5 quick reflections on what today’s deal means:

A good deal for teachers. First and foremost, this is the highest pay award for 30 years for teachers. They’ve lost the £1000 they were promised for 22–23 if they’d have taken the 4.5%, but overall they’re much better off (because the higher pay gets paid every year, as opposed to a one off sum)

…and a pretty good deal for schools. Schools are assumed to be able to cover 3.5% of this bill – down from 4% in March. Some will still struggle, especially smaller ones, but that figure has been floating around for a while now and hopefully it has percolated into SLT and Governor budget setting processes so it shouldn’t be a shock. There’s a small but welcome announcement of £40m hardship for schools in the toughest situations (though I’d want to see the details on what schools need to do and promise in order to access that – these generous offers are often less than they first appear, to avoid the moral hazard of schools being incentivised to run their finances badly).
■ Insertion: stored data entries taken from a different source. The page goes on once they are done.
-- ==== Sys2Proof/Tests/Slice0.lean ====
section
/-! SUPPORT. Tests: decoding of words written out from the spec's table, the well-formedness checks, one-step vectors of
95_test_vectors.md (their ids stand in the names), and for each statement a witness of its hypotheses. -/

namespace Sys2Proof.Tests

set_option Elab.async false

open Sys2Proof Sys2Proof.Machine

/-! ## Helpers -/

/-- The next state, if any. -/
def next? : Out → Option State
  | .next s => some s
  | .fault _ => none
  | .refused _ => none

/-- The operation a record names, if any. -/
def ok? {ε α : Type} : Except ε α → Option α
  | .ok a => some a
  | .error _ => none

/-- The error, if any. -/
def error? {ε α : Type} : Except ε α → Option ε
  | .ok _ => none
  | .error e => some e

theorem ok_of {ε α : Type} (x : Except ε α) (d : α) (h : (ok? x).isSome = true) : x = .ok ((ok? x).getD d) := by
  cases x with
  | ok a => rfl
  | error e => simp [ok?] at h

theorem eq_ok {ε α : Type} {x : Except ε α} {a : α} (h : ok? x = some a) : x = .ok a := by
  cases x with
  | ok b => simpa [ok?] using h
  | error e => simp [ok?] at h

/-- A link on which nothing works, for the branch `builtLink` never takes. -/
def noLink : Link := { params := Params.ofExamples, cfg := Vector.replicate 14 0, laneCfg := [], table := [] }

/-- The built link of CFG-A (95_test_vectors.md section 2). -/
def builtLink : Link := (ok? (linkBuild Params.ofExamples exampleCfg)).getD noLink

/-- CFG-A built, engines at power-on. -/
def built : State := instantiate builtLink { State.reset with cfg := exampleCfg }

/-- CFG-A built, with these lane registers. -/
def at' (l : TxLane) (r : RxLane) : State :=
  { built with cur := { built.cur with tx := [l], rx := [r] }, nxt := { built.nxt with tx := [l], rx := [r] } }

/-- A TX lane at reset. -/
def tx0 : TxLane := TxLane.reset 4
/-- An RX lane at reset. -/
def rx0 : RxLane := RxLane.reset 4
/-- TX lane 0's registers after an operation. -/
def txOf (o : Out) : Option TxLane := (next? o).bind (fun s => s.nxt.tx[0]?)
/-- RX lane 0's registers after an operation. -/
def rxOf (o : Out) : Option RxLane := (next? o).bind (fun s => s.nxt.rx[0]?)
/-- TX lane 0's signals after an operation. -/
def txSigOf (o : Out) : Option TxSig := (next? o).bind (fun s => s.sig.tx[0]?)
/-- RX lane 0's signals after an operation. -/
def rxSigOf (o : Out) : Option RxSig := (next? o).bind (fun s => s.sig.rx[0]?)
/-- The configuration caller's reply after an operation. -/
def replyOf (o : Out) : Option Reply := (next? o).map State.reply
/-- The settings after an operation. -/
def cfgOf (o : Out) : Option Settings := (next? o).map State.cfg
/-- `/R/`, `/K/` and a data octet. -/
def cR : Sym := ⟨true, 0x1C⟩
def cK : Sym := ⟨true, 0xBC⟩
def dat (d : Octet) : Sym := ⟨false, d⟩
/-- The state with an RX input word. -/
def withRxIn (w : LinkWord) (s : State) : State := { s with inp := { s.inp with rxIn := [w] } }
/-- The state with a TX input word. -/
def withTxIn (w : DataWord) (s : State) : State := { s with inp := { s.inp with txIn := [w] } }
/-- A state with the settings `c`. -/
def withCfg (c : Settings) : State := { State.reset with cfg := c }
/-- 14 octets of 0. -/
def zeros : Settings := Vector.replicate 14 0

theorem built_ok : linkBuild Params.ofExamples exampleCfg = .ok builtLink := ok_of _ _ (by decide +kernel)
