/-- A response that the adapter sends as responder (R171, R182): of a READ (KIND 4), an ATOMIC (6) or an
ATTN (8).  An ATOMIC's and an ATTN's are the result cache. -/
structure RespRec where
  qpn : Nat
  msn : Nat
  kind : Nat
  /-- Runs of a READ: node offset, bytes, offset in the tile. -/
  runs : List (Nat × Nat × Nat) := []
  /-- The bytes as the execution read or computed them. -/
  data : List Byte := []
  lineOff : Nat := 0
  cells : Nat
  status : Nat := 0
  aux : Nat := 0
  /-- The kernel has ended (ATTN). -/
  ready : Bool := true
  next : Nat := 0
  resend : List Nat := []
  marks : List Nat := []
  lastTick : Nat := 0
  path : Option Nat := none
  deriving DecidableEq, Repr

/-- A control cell that waits to be sent (R264): its node and unit, the header and payload, and the queue
pair that sends it. -/
structure CtlCell where
  node : Nat
  unit : Nat
  hdr : BitVec 96
  pay : BitVec 512
  qpn : Option Nat := none
  deriving DecidableEq, Repr

/-- The transport block (R161 to R195). -/
structure TpState where
  qps : NMap Qp := []
  runs : NMap OpRun := []
  /-- Messages of the requester by QPN · 2^64 + MSN. -/
  msgs : NMap Msg := []
  recs : NMap RxRec := []
  resps : NMap RespRec := []
  control : List CtlCell := []
  /-- Messages answered with RNR in this tick, by QPN · 2^64 + MSN (R172). -/
  rnrSent : List Nat := []
  /-- Next key of a Herd engine's operation. -/
  nextRun : Nat := 0
  deriving DecidableEq, Repr

/-- Link states (Table 7.5). -/
inductive LinkState where
  | disabled | training | fecLock | identify | up | fenced
  deriving DecidableEq, Repr

/-- A standalone cell, or a train with its cells, bound for a node: the header, the payload or train header,
and, for a retransmission, the port that first carried it (R215). -/
structure WireItem where
  node : Nat
  unit : Nat
  hdr : BitVec 96
  pay : BitVec 512
  cells : List (BitVec 512) := []
  retx : Bool := false
  avoid : Option Nat := none
  /-- It goes by UDP (R254), charged to this instance. -/
  udp : Bool := false
  inst : Nat := 0
  /-- It has been counted as held for want of a candidate link (R215). -/
  counted : Bool := false
  deriving DecidableEq, Repr

/-- A cell port (R196 to R214). -/
structure CellPort where
  state : LinkState := .disabled
  /-- Failed training attempts (R208), and a receiver is detected. -/
  attempts : Nat := 0
  detected : Bool := false
  /-- IDENT of the peer (Table 7.6). -/
  peerSwitch : Bool := false
  plane : Nat := 0
  peerId : Nat := 0
  peerKnown : Bool := false
  peerAlign : Bool := false
  peerSpareCap : Bool := false
  peerSpareGroup : Nat := 255
  /-- Rounds of the delay exchange answered so far, the smallest RTT and the link delay, in ns (R209). -/
  rounds : Nat := 0
  rtt : Nat := 0
  delay : Nat := 0
  sentDone : Bool := false
  gotDone : Bool := false
  identTicks : Nat := 0
  /-- Fenced lanes of the port, and the spare stands in (R212, R214). -/
  fencedLanes : List Nat := []
  spareUsed : Bool := false
  narrowed : Bool := false
  rttLong : Bool := false
  /-- Counts of the link layer, modulo 2,048 (R204). -/
  txLsn : Nat := 0
  ackedLsn : Nat := 0
  rxLsn : Nat := 0
  /-- Retry buffer, oldest first: what was sent, with the LSN of its first slot. -/
  retry : List (Nat × WireItem) := []
  /-- What is queued on the link, oldest first (R205, R215). -/
  queue : List WireItem := []
  credit : Nat := 0
  /-- Waiting for a RESYNC codeword (R204). -/
  waitResync : Bool := false
  /-- LSN that was NAKed once and waits for its resend; the tick of the last lasting fault (R207). -/
  suspect : Option Nat := none
  lastLasting : Option Nat := none
  /-- The retrain of R207 runs. -/
  retrain : Bool := false
  /-- A parked spare lane is being retuned to replace this lane (R212). -/
  spareWait : Option Nat := none
  /-- Head of the train in progress, header and payload (R200), and whether R223 lets its cells in. -/
  train : Option (BitVec 96 × BitVec 512) := none
  trainOk : Bool := true
  deriving DecidableEq, Repr

/-- States of a fence-table entry (R222). -/
structure FenceEntry where
  node : Nat
  unit : Nat
  /-- 1 ACTIVE, 2 FENCED. -/
  state : Nat
  epoch : Nat
  deriving DecidableEq, Repr

/-- The cell fabric (R196 to R226). -/
structure CfState where
  ports : NMap CellPort := []
  /-- Spray rotor (R215). -/
  rotor : Nat := 0
  /-- Live consolidated map: generation, plane mask, levels by index (R219, R220), and one that waits for
  its edge. -/
  mapGen : Nat := 0
  planeMask : Nat := 255
  levels : NMap Nat := []
  mapNext : Option (Nat × Nat × NMap Nat) := none
  mapLoaded : Bool := false
  /-- GX_TP_RETX_CNT, GX_CF_STALE_EPOCH_CNT and GX_CF_FENCED_DROP_CNT as step 1 of the last edge latched them (R29,
  R218). -/
  seen : Nat × Nat × Nat := (0, 0, 0)
  fences : NMap FenceEntry := []
  /-- Tick in which an entry last became FENCED (R298). -/
  fencedAt : Nat := 0
  /-- What is held for want of a candidate link (R215, R216). -/
  held : List WireItem := []
  /-- Spare lane of each half: DEVICE_ID and SPARE_GROUP of its peer's IDENT, and the halves whose spare is
  in use or fenced (R212, R214). -/
  spareId : NMap (Nat × Nat) := []
  spareUsed : List Nat := []
  /-- Bytes sent and received in this tick, by port (telemetry, R216). -/
  txBytes : NMap Nat := []
  rxBytes : NMap Nat := []
  retries : NMap Nat := []
  deriving DecidableEq, Repr

/-- The consumer of a received frame (Table 8.3). -/
inductive Consumer where
  | ptp | roce | cell
  deriving DecidableEq, Repr

/-- A received frame whose consumer has not taken it yet: its priority, the 256-byte blocks it holds, and
its bytes without FCS (R232, R234). -/
structure RxFrame where
  consumer : Consumer
  pri : Nat
  blocks : Nat
  bytes : List Byte
  deriving DecidableEq, Repr

/-- A frame in a port's transmit queue (R231): its bytes without FCS, and the pacer it is charged to
(a QPN, or 65,536 + a UDP node entry). -/
structure TxFrame where
  bytes : List Byte
  pacer : Option Nat := none
  inst : Nat := 0
  cell : Bool := false
  /-- Messages that it carries packets of: QPN and MSN. -/
  msgs : List (Nat × Nat) := []
  deriving DecidableEq, Repr

/-- An Ethernet port (R227 to R245, R258). -/
structure EthPort where
  link : Bool := false
  narrowed : Bool := false
  fencedLanes : List Nat := []
  rx : List RxFrame := []
  /-- Priorities that the peer pauses, and those named with nonzero quanta in this tick. -/
  pausedRx : List Nat := []
  pauseSeen : List Nat := []
  /-- Priorities that the adapter pauses. -/
  pausedTx : List Nat := []
  txStorm : List Nat := []
  rxStorm : List Nat := []
  /-- Consecutive edges, by priority, of: paused by the peer with a frame waiting; no pause with nonzero
  quanta; paused by the adapter; use at or below XON (R243, R244). -/
  stuckTk : NMap Nat := []
  quietTk : NMap Nat := []
  heldTk : NMap Nat := []
  lowTk : NMap Nat := []
  /-- Transmit queue of each priority. -/
  tx : NMap (List TxFrame) := []
  /-- Counters by index, 48 bits; latched high words; half-range bits (R258, R259). -/
  counters : NMap Nat := []
  latches : NMap Nat := []
  half : BitVec 64 := 0
  rawQp : Option Nat := none
  deriving DecidableEq, Repr

/-- A UDP node entry (R256, R262), with the remote-table entry it named when it was stored. -/
structure Unode where
  valid : Bool := false
  node : Nat := 0
  remote : Nat := 0
  port : Nat := 0
  delay : Nat := 0
  entry : BitVec 256 := 0
  /-- Slots packed into the frame that is being filled, as they go on the wire. -/
  fill : List Byte := []
  /-- The instance whose slots it holds (R263). -/
  fillInst : Nat := 0
  deriving DecidableEq, Repr

/-- The Ethernet block (R227 to R262). -/
structure EthState where
  ports : NMap EthPort := []
  unodes : NMap Unode := []
  /-- Queue pairs that got a CNP in this tick, and source nodes that got a cell CNP (R253, R273). -/
  cnpQps : List Nat := []
  cnpNodes : List Nat := []
  deriving DecidableEq, Repr

/-- A rate controller and its pacer (R274): RC and RT in MB/s. -/
structure RateCtl where
  rc : Rat
  rt : Rat
  alpha : Rat := 1
  quiet : Nat := 0
  stage : Nat := 0
  cnp : Bool := false
  /-- Bytes that the pacer lets through. -/
  tokens : Rat := 0
  deriving DecidableEq, Repr

/-- A pooled REQUEST (R268). -/
structure Request where
  node : Nat
  unit : Nat
  dst : Nat
  tick : Nat
  demand : Nat
  weight : Nat
  deriving DecidableEq, Repr

/-- A gate control list as it runs (R281 to R285). -/
structure GateList where
  enable : Bool := false
  compat : Bool := false
  guardMode : Nat := 0
  length : Nat := 1
  cycleTk : Nat := 1
  guardNs : Nat := 0
  base : Nat := 0
  cycleNs : Nat := 0
  /-- GATES and DURATION of each entry. -/
  entries : List (Nat × Nat) := []
  deriving DecidableEq, Repr

/-- The list of a port, the entry that runs, and a committed list that waits for its cycle start (R283). -/
structure GclState where
  run : GateList := {}
  entry : Nat := 0
  next : Option GateList := none
  deriving DecidableEq, Repr
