-- ==== Sys2Proof/Machine/RegTable.lean ====
section
/-! DEFINITION. The register tables of the specification (Tables 1.5 to 1.14, 2.6, 3.12, 4.5, 5.13,
5.14, 6.9, 7.9, 8.10, 9.4, 10.8, 11.9, 12.10, 13.5, 14.5, 15.8, 16.9, 16.10, 17.15, 18.7, 19.7, 20.2, 20.4):
the offset, the reset value and the access type of every bit of every register, one row per register.
Reserved bits belong to no mask (R7).  An instance page's registers stand at 0x0400_0000 plus their page offset. -/

namespace Sys2Proof.Machine
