/-- A ROCE_RC requester goes back (R250): the messages from a PSN on are sent again from what is acknowledged of
them. -/
def goBack (qpn psn : Nat) (s : State) : State :=
  let now := s.tick.count.toNat
  let rto := ((qpOf s qpn).map (qpRto s)).getD 0
  let again := fun (m : Msg) =>
    if m.qpn = qpn ∧ psn ≤ m.msn ∧ m.next ≠ 0 then
      { m with resend := if m.kind = .read ∨ m.kind = .atomic then [0] else (List.range m.next).drop m.respCnt
               deadline := now + rto * 2 ^ min m.tries 3, rnrAt := none }
    else m
  { s with tp := { s.tp with msgs := s.tp.msgs.map (fun e => (e.1, again e.2)) } }

/-- Oldest message of a queue pair that is not complete. -/
def oldestMsg (s : State) (qpn : Nat) : Option Msg := (s.tp.msgs.find? (fun e => e.2.qpn == qpn && e.2.next != 0)).map Prod.snd

/-- The queue pair of a control or response cell: none when check 1 of R178 fails or it is not READY. -/
def reqQp (c : CellIn) (s : State) : Option Qp :=
  (qpOf s c.dqpn).bind (fun q =>
    if q.peerNode == c.srcNode && q.peerUnit == c.srcUnit && (q.typ == 0 || q.typ == 1) then some q else none)

/-- Take an ACK for one message (R180): done, or its request acknowledged. -/
def ackOne (qpn cum clean : Nat) (sack : Nat) (sts : List (Nat × Nat)) (m : Msg) (s : State) : State :=
  let covered := m.msn ≤ cum || (cum < m.msn && m.msn ≤ cum + 256 && fld sack (m.msn - cum - 1) (m.msn - cum - 1) == 1)
  let named := (sts.find? (fun e => e.1 == m.msn)).map Prod.snd
  if m.next = 0 || !(covered && (named.isSome || clean ≤ m.msn)) then s
  else
    let st := named.getD 0
    let responds := m.kind == .read || m.kind == .atomic || m.kind == .attn
    if responds && st == 0 then updMsg qpn m.msn (fun m => { m with acked := true }) s
    else msgDone qpn m.msn st s

/-- A reserved byte of an ACK is set. -/
def ackReserved (b : List Byte) : Bool :=
  (List.range 3).any (fun i => !((slice b (45 + 8 * i) 3).all (· == 0)) || fld (leAt b (44 + 8 * i) 1) 6 6 == 1)

/-- ACK (R180). -/
def takeAck (c : CellIn) (s : State) : State :=
  match reqQp c s with
  | none => badCells 1 s
  | some q =>
    let b := payBytes c.pay
    if ackReserved b then badCells 1 s
    else if q.state != .ready then s
    else
      let cum := extend 32 q.nextMsn (leAt b 0 4)
      let clean := extend 32 q.nextMsn (leAt b 4 4)
      let sts := (List.range 3).filterMap (fun i =>
        let v := leAt b (44 + 8 * i) 1
        if fld v 7 7 = 1 then some (extend 32 q.nextMsn (leAt b (40 + 8 * i) 4), v % 64) else none)
      let ms := (s.tp.msgs.filter (fun e => e.2.qpn == c.dqpn)).map Prod.snd
      ms.foldl (fun s m => ackOne c.dqpn cum clean (leAt b 8 32) sts m s) s

/-- Cells of a chunk that have been sent and are not marked. -/
def chunkUnmarked (chunk sent : Nat) (marks : List Nat) : List Nat :=
  ((List.range 256).map (· + 256 * chunk)).filter (fun i => i < sent && !(marks.contains i))

/-- Add cells to a resend list. -/
def addResend (old new : List Nat) : List Nat := new.foldl insertNew old

/-- Indices of the RECEIVED bits of a MISSING NACK. -/
def nackMarks (b : List Byte) : List Nat :=
  let bits := leAt b 8 32
  ((List.range 256).filter (fun j => bits / 2 ^ j % 2 == 1)).map (· + 256 * leAt b 5 1)

/-- MISSING NACK (R182, R183). -/
def nackMissing (qpn : Nat) (q : Qp) (b : List Byte) (s : State) : State :=
  let chunk := leAt b 5 1
  if leAt b 6 1 % 2 = 1 then
    let msn := extend 32 q.expected (leAt b 0 4)
    match respOf s qpn msn with
    | none => s
    | some p =>
      let marks := addResend p.marks (nackMarks b)
      putResp { p with marks := marks, lastTick := s.tick.count.toNat
                       resend := addResend p.resend (chunkUnmarked chunk p.next marks) } s
  else
    let msn := extend 32 q.nextMsn (leAt b 0 4)
    updMsg qpn msn (fun m =>
      let marks := addResend m.marks (nackMarks b)
      { m with marks := marks, resend := addResend m.resend (chunkUnmarked chunk m.next marks) }) s

/-- RNR NACK (R183). -/
def nackRnr (qpn : Nat) (q : Qp) (msn : Nat) (s : State) : State :=
  match msgOf s qpn msn with
  | none => s
  | some m =>
    if m.rnrAt.isSome || m.next = 0 then s
    else
      let limit := qpRnrLimit s q
      if limit != 255 && limit < m.rnr + 1 then qpError qpn s
      else
        let now := s.tick.count.toNat
        updMsg qpn msn (fun m => { m with marks := [], resend := [], rnr := m.rnr + 1
                                          deadline := now + qpRnrDelay s q + qpRto s q
                                          rnrAt := some (now + qpRnrDelay s q) }) s

/-- A reserved byte of a NACK is set, or its kind is none of the four. -/
def nackBad (b : List Byte) : Bool :=
  3 < leAt b 4 1 || leAt b 7 1 != 0 || leAt b 6 1 / 2 != 0 || !((b.drop 40).all (· == 0))
    || (leAt b 4 1 != 0 && (leAt b 5 1 != 0 || leAt b 6 1 != 0 || leAt b 8 32 != 0)) || 15 < leAt b 5 1

/-- A NACK cell (R164, R183, R186) of one of the kinds that a row takes. -/
def takeNack (kind : Nat) (c : CellIn) (s : State) : State :=
  let b := payBytes c.pay
  match reqQp c s with
  | none => badCells 1 s
  | some q =>
    if nackBad b then badCells 1 s
    else if q.state != .ready || leAt b 4 1 ≠ kind then s
    else
      let msn := extend 32 q.nextMsn (leAt b 0 4)
      match kind with
      | 0 => nackMissing c.dqpn q b s
      | 1 => nackRnr c.dqpn q msn s
      | 2 => qpMoved c.dqpn msn s
      | _ => qpError c.dqpn s

/-! ### Responses -/

/-- Mark a response cell as arrived; none when it is a duplicate or a bad cell, with the state that counts it. -/
def respArrive (c : CellIn) (msn : Nat) (m : Msg) (s : State) : State × Bool :=
  if m.respCnt != 0 && m.respCnt != c.cnt + 1 then (badCells 1 s, false)
  else if m.respGot.contains c.idx then (bump Reg.GX_TP_DUP_CNT s, false)
  else (updMsg c.dqpn msn (fun m => { m with respGot := m.respGot ++ [c.idx], respCnt := c.cnt + 1
                                             respTick := s.tick.count.toNat, acked := true }) s, true)

/-- Write response bytes into the message's local tile. -/
def respWrite (m : Msg) (off : Nat) (begins : Bool) (bs : List Byte) (s : State) : State × Nat :=
  match (runOf s m.run).bind (fun r => r.tiles[m.tile]?) with
  | none => (s, 0)
  | some t => writeRange (.run m.run) t.dstPages (t.dst + off) bs (muleMove true false begins bs s)

/-- Every response cell has arrived. -/
def respWhole (m : Msg) : Bool := m.respCnt != 0 && m.respGot.length == m.respCnt

/-- Length of a message's tile. -/
def msgTileLen (s : State) (m : Msg) : Nat := ((runOf s m.run).bind (fun r => r.tiles[m.tile]?)).elim 0 (·.len)

/-- A READ_RESP cell (R166, R419). -/
def takeReadResp (c : CellIn) (s : State) : State :=
  match reqQp c s with
  | none => badCells 1 s
  | some q =>
    let msn := extend 16 q.nextMsn c.msn
    if q.state != .ready then sendNack c.dqpn msn 3 0 false [] s
    else
      match msgOf s c.dqpn msn with
      | none => s
      | some m =>
        let gcm := qpMode s c.dqpn 1 == some 4
        let isSeal := gcm && c.idx == c.cnt
        if m.kind != .read || (!isSeal && (2 ^ 32 ≤ c.addr || msgTileLen s m < c.addr + c.fill)) then badCells 1 s
        else if !isSeal && ((runOf s m.run).bind (fun r => r.tiles[m.tile]?)).any (fun t =>
            rangeStalls s t.dstPages (t.dst + c.addr) c.fill) then s
        else
          let slot := qpSlot s c.dqpn 1
          if m.respGot.isEmpty && slot.any (chargeWaits s) then s
          else
            let (s, fresh) := respArrive c msn m s
            if !fresh then s
            else
              let (s, ok) := match slot with
                | some n => if m.respGot.isEmpty then charge n (rxBlocks (keySlot s n).mode 0 c) s else (s, true)
                | none => (s, true)
              if !ok then msgDone c.dqpn msn stKeyExhausted s
              else
                let pay := payBytes c.pay
                let s :=
                  if isSeal then
                    updMsg c.dqpn msn (fun m => { m with respTag := some pay }) s
                  else
                    let (s, bs) := match slot with
                      | some n =>
                        let k := keySlot s n
                        let s := if gcm then updMsg c.dqpn msn (fun m =>
                          { m with respData := mapSet m.respData c.idx (pay.take c.fill) }) s else s
                        (cryptCount c.fill s, cellCrypt k (msn % 2 ^ 32) c.idx (pay.take c.fill))
                      | none => (s, pay.take c.fill)
                    let (s, st) := respWrite m c.addr c.begins bs s
                    updMsg c.dqpn msn (fun m => if m.respStatus = 0 then { m with respStatus := st } else m) s
                match msgOf s c.dqpn msn with
                | none => s
                | some m =>
                  if !(respWhole m) then s
                  else
                    let good := match slot with
                      | some n =>
                        !gcm ||
                          (let cells := m.respData.map Prod.snd
                           let tag := msgTag (keySlot s n) (msn % 2 ^ 32) c.dqpn 4 (cells.map List.length).sum 0 cells
                           m.respTag == some (tag ++ List.replicate 48 0))
                      | none => true
                    let s := if good then s else raise Reg.GX_CE_EVENTS 0 (bump Reg.GX_CE_AUTH_FAIL_CNT s)
                    msgDone c.dqpn msn (if m.respStatus != 0 then m.respStatus else if good then 0 else stAuthFail) s

/-- An ATOMIC_RESP cell (R171). -/
def takeAtomicResp (c : CellIn) (s : State) : State :=
  match reqQp c s with
  | none => badCells 1 s
  | some q =>
    let msn := extend 16 q.nextMsn c.msn
    let pay := payBytes c.pay
    if q.state != .ready then sendNack c.dqpn msn 3 0 false [] s
    else if !((pay.drop 16).all (· == 0)) then badCells 1 s
    else
      match msgOf s c.dqpn msn with
      | none => sendRespAck c.dqpn msn s
      | some m =>
        if m.kind != .atomic then badCells 1 s
        else if ((runOf s m.run).bind (fun r => r.tiles[m.tile]?)).any (fun t =>
            rangeStalls s t.dstPages t.dst t.len) then s
        else
          let (s, st) := respWrite m 0 true (pay.take (msgTileLen s m)) s
          sendRespAck c.dqpn msn (msgDone c.dqpn msn st s)

/-- An ATTN_RESP cell or its tail (R166, R370). -/
def takeAttnResp (c : CellIn) (s : State) : State :=
  match reqQp c s with
  | none => badCells 1 s
  | some q =>
    let msn := extend 16 q.nextMsn c.msn
    let pay := payBytes c.pay
    if q.state != .ready then sendNack c.dqpn msn 3 0 false [] s
    else
      match msgOf s c.dqpn msn with
      | none => sendRespAck c.dqpn msn s
      | some m =>
        let tailBad := !((slice pay 1 7).all (· == 0)) || !((pay.drop 16).all (· == 0)) || 63 < leAt pay 0 1
        if m.kind != .attn || (c.tail && tailBad)
            || (!c.tail && (2 ^ 32 ≤ c.addr || msgTileLen s m < c.addr + c.fill)) then badCells 1 s
        else if !c.tail && ((runOf s m.run).bind (fun r => r.tiles[m.tile]?)).any (fun t =>
            rangeStalls s t.dstPages (t.dst + c.addr) c.fill) then s
        else
          let (s, fresh) := respArrive c msn m s
          if !fresh then s
          else
            let s :=
              if c.tail then
                let s := updRun m.run (fun r => { r with aux := leAt pay 8 8 }) s
                updMsg c.dqpn msn (fun m => { m with respStatus := leAt pay 0 1 }) s
              else
                let (s, st) := respWrite m c.addr c.begins (pay.take c.fill) s
                if st = 0 then s else updTile m.run m.tile (fun t => { t with own := st }) s
            match msgOf s c.dqpn msn with
            | none => s
            | some m =>
              if respWhole m then sendRespAck c.dqpn msn (msgDone c.dqpn msn m.respStatus s) else s

/-! ### Time at the requester (R182, R183) -/

/-- A message reaches its deadline (R183). -/
def retransmit (qpn msn : Nat) (s : State) : State :=
  match qpOf s qpn, msgOf s qpn msn with
  | some q, some m =>
    let now := s.tick.count.toNat
    if q.state != .ready || m.next = 0 || now < m.deadline || q.typ = 3 then s
    else if q.typ = 2 && (oldestMsg s qpn).any (fun o => o.msn != msn) then s
    else if m.tries = qpRetry s q then qpError qpn s
    else if q.typ = 2 then goBack qpn msn (updMsg qpn msn (fun m => { m with tries := m.tries + 1 }) s)
    else
      let responds := m.kind == .read || m.kind == .atomic || m.kind == .attn
      let unmarked := (List.range m.next).filter (fun i => !(m.marks.contains i))
      let again :=
        if responds && m.acked || unmarked.isEmpty then [m.next - 1] else unmarked
      updMsg qpn msn (fun m => { m with tries := m.tries + 1, resend := addResend m.resend again
                                        deadline := now + qpRto s q * 2 ^ min (m.tries + 1) 3 }) s
  | _, _ => s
A multi year deal of this top up means that when the STRB makes a recommendation for 2024, schools oughtn’t be left hanging this time next year to know both what their paybill costs will be, and what their revenue is to pay for it, for Sep 2024.

Strikes….work? It’s hard to avoid the conclusion that absent the unprecedented action by all school unions, we wouldn’t have got to this position. In particular, I suspect ASCL and NAHT rowing in behind NEU increased the pressure for a deal. Will this lead to a resurgence of strikes later down the line? A lot of that will depend on judgements as to how close ASCL in particular would have got to their ballot threshold, and whether that could be once again mobilised in future strikes. But chalk one up for collective action, here.

DfE will be pleased. Obviously, first and foremost, because the strikes are off. The joint statement, and immediate confirmation that the strikes were off, is also a hell of a thing to have got – with some pretty good wording from DfE’s perspective that the unions signed up to. I imagine that took an awful lot of negotiating. DfE will also be pleased that they have shown the sector that they recognise their concerns, and were able to do a deal at governnent level with No10 and HMT. The content of the deal is also better than it could have been, in that DfE is funding 3%, not the full 6.5% – and is doing so via underspends rather than any front line service cuts (a promise which has been made and which the unions accept). My guess is, as above, that it’s funded from NTP underspend. And DfE will also be pleased they don’t have to this all again next year. So win win win, really, for schools, teachers and govt.

What happens in the future? Not all is rosy. Funding recurrent expenditure through one off reallocations of underspend is terrible, terrible financial management. And that’s not just for schools. The NHS deal is apparently funded in part through increases in visa fees and health surcharges. This is silly – the equivalent of digging around the sofa for some spare coins to pay a gas bill. It’s also silly because of course it’s not funded that way because that’s not how government funding works. But it shows the silliness of needing to find plausible amounts which can make it seem funded. The truth is that the next spending review – covering financial years 25/26, 26/27, and 27/28 – now has a series of additional cost pressures in them which are technically unfunded. The DfE 3% is £900m a year. That has to now be found by DfE and HMT in the next SR. It’s not a stupid amount of money that breaks the bank, but neither is it a rounding error. And it’s not a million miles off the total sum which Labour thinks it can raise through VAT on private school fees.

So a good day for everyone today. But a lot of harder decisions punted to the other side of the election – again.